/-! Samples into the channeliser and blocks (R123, R128, R155). -/

/-- The stream sample nearest the commanded launch, ties to the earlier, and how far the moved origin lies after it: the launch
offset and the launch's own distance from that sample, in 1/65,536 ns (R79, R158; assumption 105). -/
def ShotJob.origin0 (j : ShotJob) : Nat × Int × Int :=
  let u := (j.launch + (sampleT / 2 - 1)) / sampleT
  let d : Int := (j.launch : Int) - (u * sampleT : Nat)
  (u, d, rdivI (j.origin * 105 + d) 105)

/-- The oldest stream sample of slot k that is still wanted. -/
def State.streamFrom (s : State) (k : Nat) : Nat :=
  let back := s.recv.slotAt - 4096
  match nth [] s.pce.jobs k with
  | j :: _ => min back (j.origin0.1 + (nth [] s.pce.lines k).length - 512)
  | [] => back

/-- Converter samples from number start on reach the channeliser (R123, R125, R128): those that came before are left out, and the
filters start from zeros after a gap. Every output that their inputs complete joins the streams. -/
def State.takeCodes (s : State) (start : Nat) (codes : List LaneCodes) : State :=
  let r := s.recv
  let clip (v : Int) : Int := clampI (-2048) 2047 v
  let new := (codes.drop (r.convAt - start)).map fun (c : LaneCodes) =>
    ({ xi := clip c.xi, xq := clip c.xq, yi := clip c.yi, yq := clip c.yq } : LaneCodes)
  if new.isEmpty || !s.domainRuns 2 then s
  else
    let first := max start r.convAt
    let gap := decide (r.convAt < first)
    let stop := first + new.length
    let lo := if gap then max r.slotAt (cdiv (first - 191) 12) else r.slotAt
    let hi := max lo (if stop < 192 then 0 else (stop - 192) / 12 + 1)
    let s := (s.modRecv fun r => { r with convAt := stop, conv := (if gap then [] else r.conv) ++ new }).overrange first new
    let outs (k : Nat) : List ((Cplx × Nat) × (Cplx × Nat)) :=
      ((List.range (hi - lo)).map (· + lo)).map (fun u => (s.chanSample k 0 u, s.chanSample k 1 u))
    let all := (List.range 8).map outs
    let sat := (all.map (fun xs => (xs.map (fun e => e.1.2 + e.2.2)).sum)).sum
    let s := (s.count K.recvChanSatCount sat).modRecv fun r =>
      { r with slotAt := hi, conv := r.conv.drop (r.conv.length - (stop - (12 * hi - 192))),
               streams := (r.streams.zip all).map (fun e =>
                 (if r.slotAt < lo then [] else e.1) ++ e.2.map (fun v => (v.1.1, v.2.1))) }
    s.modRecv fun r =>
      { r with streams := r.streams.zipIdx.map (fun e => e.1.drop (e.1.length - (hi - s.streamFrom e.2))) }

/-- The jobs of a slot after a block: the oldest has made its bins up to ready, or is over. -/
def stepJobs (over_ : Bool) (ready : Nat) : List ShotJob → List ShotJob
  | h :: rest => if over_ then rest else { h with bins := ready } :: rest
  | [] => []

/-- The slot's oldest shot j has its next block in the streams (R155): its 4,096 inputs, or its segment up to the end, and they have
left the channeliser, 650 ns after they reached the receiver (R128, R169); and its origin is known (R84). -/
def State.blockDue (s : State) (k : Nat) (j : ShotJob) : Bool :=
  let x := s.slot k
  let (u, d, o) := j.origin0
  let q := (originSplit o).1
  let first := (nth [] s.pce.lines k).length
  let last : Int := (u : Int) + q + (min (first + 4095) (PS.segEnd j.ps q d) : Nat)
  !(x.window && x.shot == j.shot) && s.domainRuns 4 && last < (s.recv.slotAt : Int) &&
    last * (sampleT : Nat) + (nsT 650 : Nat) ≤ (s.now : Int)

/-- The next block of the slot's oldest shot (R125, R128, R150 to R169, R173 to R180). -/
def State.pceBlock (s : State) (k : Nat) (j : ShotJob) : State :=
  let ps := j.ps
  let (u, d, o) := j.origin0
  let (q, r) := originSplit o
  let line := nth [] s.pce.lines k
  let first := line.length
  let need := PS.samplesNeeded ps q d
  let stop := PS.segEnd ps q d
  let count := min (PS.blockOut ps) (need - first)
  let xs := (List.range 4096).map (fun i => s.recv.stream k ((u : Int) + q + (first + i : Nat)).toNat)
  let x := compress ps r first count s.fresh stop (xs.map (·.1))
  let y := compress ps r first count (s.fresh + 2 * count) stop (xs.map (·.2))
  let s := { s with fresh := s.fresh + 4 * count }
  let useX := PS.polOn ps 0
  let useY := PS.polOn ps 1
  let s := s.count K.pceSatCount ((if useX then x.2 else 0) + (if useY then y.2 else 0))
  let s := if useX then s.perfEvent 0x0401 (2 * k) 0xFF 1 else s
  let s := if useY then s.perfEvent 0x0401 (2 * k + 1) 0xFF 1 else s
  let line := line ++ x.1.zip y.1
  let ax := (line.map (·.1)).toArray
  let ay := (line.map (·.2)).toArray
  let mode := PS.g ps K.pceSpatialMode
  let at_ (n : Nat) : Cplx × Cplx := (binOf mode ax stop n, binOf mode ay stop n)
  let ready := PS.binsReady ps line.length need
  let s := (s.walkShot j k j.bins ready at_ 4096).ivlStep j ready
  let done := decide (need ≤ line.length)
  let s := s.modPce fun p =>
    { p with lines := modAt (fun _ => if done then [] else line) p.lines k, jobs := modAt (stepJobs done ready) p.jobs k }
  if done && j.pos + 1 == PS.nTones ps then s.groupStitched j else s

/-- PCE_BLOCK_PROCESSED (R123, R125, R128, R150 to R169, R173 to R180): converter samples reach the channeliser, and the next block of
the slot's oldest shot is processed if it is due. -/
def execPceBlockProcessed (t : Tick) (slot start : Nat) (codes : List LaneCodes) (s : State) : Host.Outcome State Fault Refusal :=
  let s := (s.advance t).takeCodes start codes
  .next (match nth [] s.pce.jobs slot with
    | [] => s
    | j :: _ => if s.blockDue slot j then s.pceBlock slot j else s)

/-! Evaluation of degradation (R181 to R183). -/

/-- A FADING_DEGRADED record (R182). -/
def State.fadingRecord (s : State) (z : Nat) (cause mask cnt valB first time : Nat) : State :=
  let x := s.zone z
  let s := s.modZone z fun x => { x with fadeEvents := x.fadeEvents.add32 1 }
  s.zoneRecord z 7 (if cause == 1 then 3 else 1) (mask + 256 * cnt + 65536 * b2n x.effCons + 2 ^ 24 * cause) valB first time

/-- The effective mode of a zone becomes cons; where that differs from the mode in effect the change has yet to take effect (R183). -/
def Zone.setEff (x : Zone) (cons : Bool) : Zone :=
  { x with effCons := cons, changing := if x.effCons == cons then x.changing else !x.changing }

=-=-=-=-=

HOW TO COMPLETE THIS TASK: Line by line, transcribe the material above exactly.

RESULT:
/-! Samples into the channeliser and blocks (R123, R128, R155). -/

/-- The stream sample nearest the commanded launch, ties to the earlier, and how far the moved origin lies after it: the launch
offset and the launch's own distance from that sample, in 1/65,536 ns (R79, R158; assumption 105). -/
def ShotJob.origin0 (j : ShotJob) : Nat × Int × Int :=
  let u := (j.launch + (sampleT / 2 - 1)) / sampleT
  let d : Int := (j.launch : Int) - (u * sampleT : Nat)
  (u, d, rdivI (j.origin * 105 + d) 105)

/-- The oldest stream sample of slot k that is still wanted. -/
def State.streamFrom (s : State) (k : Nat) : Nat :=
  let back := s.recv.slotAt - 4096
  match nth [] s.pce.jobs k with
  | j :: _ => min back (j.origin0.1 + (nth [] s.pce.lines k).length - 512)
  | [] => back

/-- Converter samples from number start on reach the channeliser (R123, R125, R128): those that came before are left out, and the
filters start from zeros after a gap. Every output that their inputs complete joins the streams. -/
def State.takeCodes (s : State) (start : Nat) (codes : List LaneCodes) : State :=
  let r := s.recv
  let clip (v : Int) : Int := clampI (-2048) 2047 v
  let new := (codes.drop (r.convAt - start)).map fun (c : LaneCodes) =>
    ({ xi := clip c.xi, xq := clip c.xq, yi := clip c.yi, yq := clip c.yq } : LaneCodes)
  if new.isEmpty || !s.domainRuns 2 then s
  else
    let first := max start r.convAt
    let gap := decide (r.convAt < first)
    let stop := first + new.length
    let lo := if gap then max r.slotAt (cdiv (first - 191) 12) else r.slotAt
    let hi := max lo (if stop < 192 then 0 else (stop - 192) / 12 + 1)
    let s := (s.modRecv fun r => { r with convAt := stop, conv := (if gap then [] else r.conv) ++ new }).overrange first new
    let outs (k : Nat) : List ((Cplx × Nat) × (Cplx × Nat)) :=
      ((List.range (hi - lo)).map (· + lo)).map (fun u => (s.chanSample k 0 u, s.chanSample k 1 u))
    let all := (List.range 8).map outs
    let sat := (all.map (fun xs => (xs.map (fun e => e.1.2 + e.2.2)).sum)).sum
    let s := (s.count K.recvChanSatCount sat).modRecv fun r =>
      { r with slotAt := hi, conv := r.conv.drop (r.conv.length - (stop - (12 * hi - 192))),
               streams := (r.streams.zip all).map (fun e =>
                 (if r.slotAt < lo then [] else e.1) ++ e.2.map (fun v => (v.1.1, v.2.1))) }
    s.modRecv fun r =>
      { r with streams := r.streams.zipIdx.map (fun e => e.1.drop (e.1.length - (hi - s.streamFrom e.2))) }

/-- The jobs of a slot after a block: the oldest has made its bins up to ready, or is over. -/
def stepJobs (over_ : Bool) (ready : Nat) : List ShotJob → List ShotJob
  | h :: rest => if over_ then rest else { h with bins := ready } :: rest
  | [] => []

/-- The slot's oldest shot j has its next block in the streams (R155): its 4,096 inputs, or its segment up to the end, and they have
left the channeliser, 650 ns after they reached the receiver (R128, R169); and its origin is known (R84). -/
def State.blockDue (s : State) (k : Nat) (j : ShotJob) : Bool :=
  let x := s.slot k
  let (u, d, o) := j.origin0
  let q := (originSplit o).1
  let first := (nth [] s.pce.lines k).length
  let last : Int := (u : Int) + q + (min (first + 4095) (PS.segEnd j.ps q d) : Nat)
  !(x.window && x.shot == j.shot) && s.domainRuns 4 && last < (s.recv.slotAt : Int) &&
    last * (sampleT : Nat) + (nsT 650 : Nat) ≤ (s.now : Int)

/-- The next block of the slot's oldest shot (R125, R128, R150 to R169, R173 to R180). -/
def State.pceBlock (s : State) (k : Nat) (j : ShotJob) : State :=
  let ps := j.ps
  let (u, d, o) := j.origin0
  let (q, r) := originSplit o
  let line := nth [] s.pce.lines k
  let first := line.length
  let need := PS.samplesNeeded ps q d
  let stop := PS.segEnd ps q d
  let count := min (PS.blockOut ps) (need - first)
  let xs := (List.range 4096).map (fun i => s.recv.stream k ((u : Int) + q + (first + i : Nat)).toNat)
  let x := compress ps r first count s.fresh stop (xs.map (·.1))
  let y := compress ps r first count (s.fresh + 2 * count) stop (xs.map (·.2))
  let s := { s with fresh := s.fresh + 4 * count }
  let useX := PS.polOn ps 0
  let useY := PS.polOn ps 1
  let s := s.count K.pceSatCount ((if useX then x.2 else 0) + (if useY then y.2 else 0))
  let s := if useX then s.perfEvent 0x0401 (2 * k) 0xFF 1 else s
  let s := if useY then s.perfEvent 0x0401 (2 * k + 1) 0xFF 1 else s
  let line := line ++ x.1.zip y.1
  let ax := (line.map (·.1)).toArray
  let ay := (line.map (·.2)).toArray
  let mode := PS.g ps K.pceSpatialMode
  let at_ (n : Nat) : Cplx × Cplx := (binOf mode ax stop n, binOf mode ay stop n)
  let ready := PS.binsReady ps line.length need
  let s := (s.walkShot j k j.bins ready at_ 4096).ivlStep j ready
  let done := decide (need ≤ line.length)
  let s := s.modPce fun p =>
    { p with lines := modAt (fun _ => if done then [] else line) p.lines k, jobs := modAt (stepJobs done ready) p.jobs k }
  if done && j.pos + 1 == PS.nTones ps then s.groupStitched j else s

/-- PCE_BLOCK_PROCESSED (R123, R125, R128, R150 to R169, R173 to R180): converter samples reach the channeliser, and the next block of
the slot's oldest shot is processed if it is due. -/
def execPceBlockProcessed (t : Tick) (slot start : Nat) (codes : List LaneCodes) (s : State) : Host.Outcome State Fault Refusal :=
  let s := (s.advance t).takeCodes start codes
  .next (match nth [] s.pce.jobs slot with
    | [] => s
    | j :: _ => if s.blockDue slot j then s.pceBlock slot j else s)

/-! Evaluation of degradation (R181 to R183). -/

/-- A FADING_DEGRADED record (R182). -/
def State.fadingRecord (s : State) (z : Nat) (cause mask cnt valB first time : Nat) : State :=
  let x := s.zone z
  let s := s.modZone z fun x => { x with fadeEvents := x.fadeEvents.add32 1 }
  s.zoneRecord z 7 (if cause == 1 then 3 else 1) (mask + 256 * cnt + 65536 * b2n x.effCons + 2 ^ 24 * cause) valB first time

/-- The effective mode of a zone becomes cons; where that differs from the mode in effect the change has yet to take effect (R183). -/
def Zone.setEff (x : Zone) (cons : Bool) : Zone :=
  { x with effCons := cons, changing := if x.effCons == cons then x.changing else !x.changing }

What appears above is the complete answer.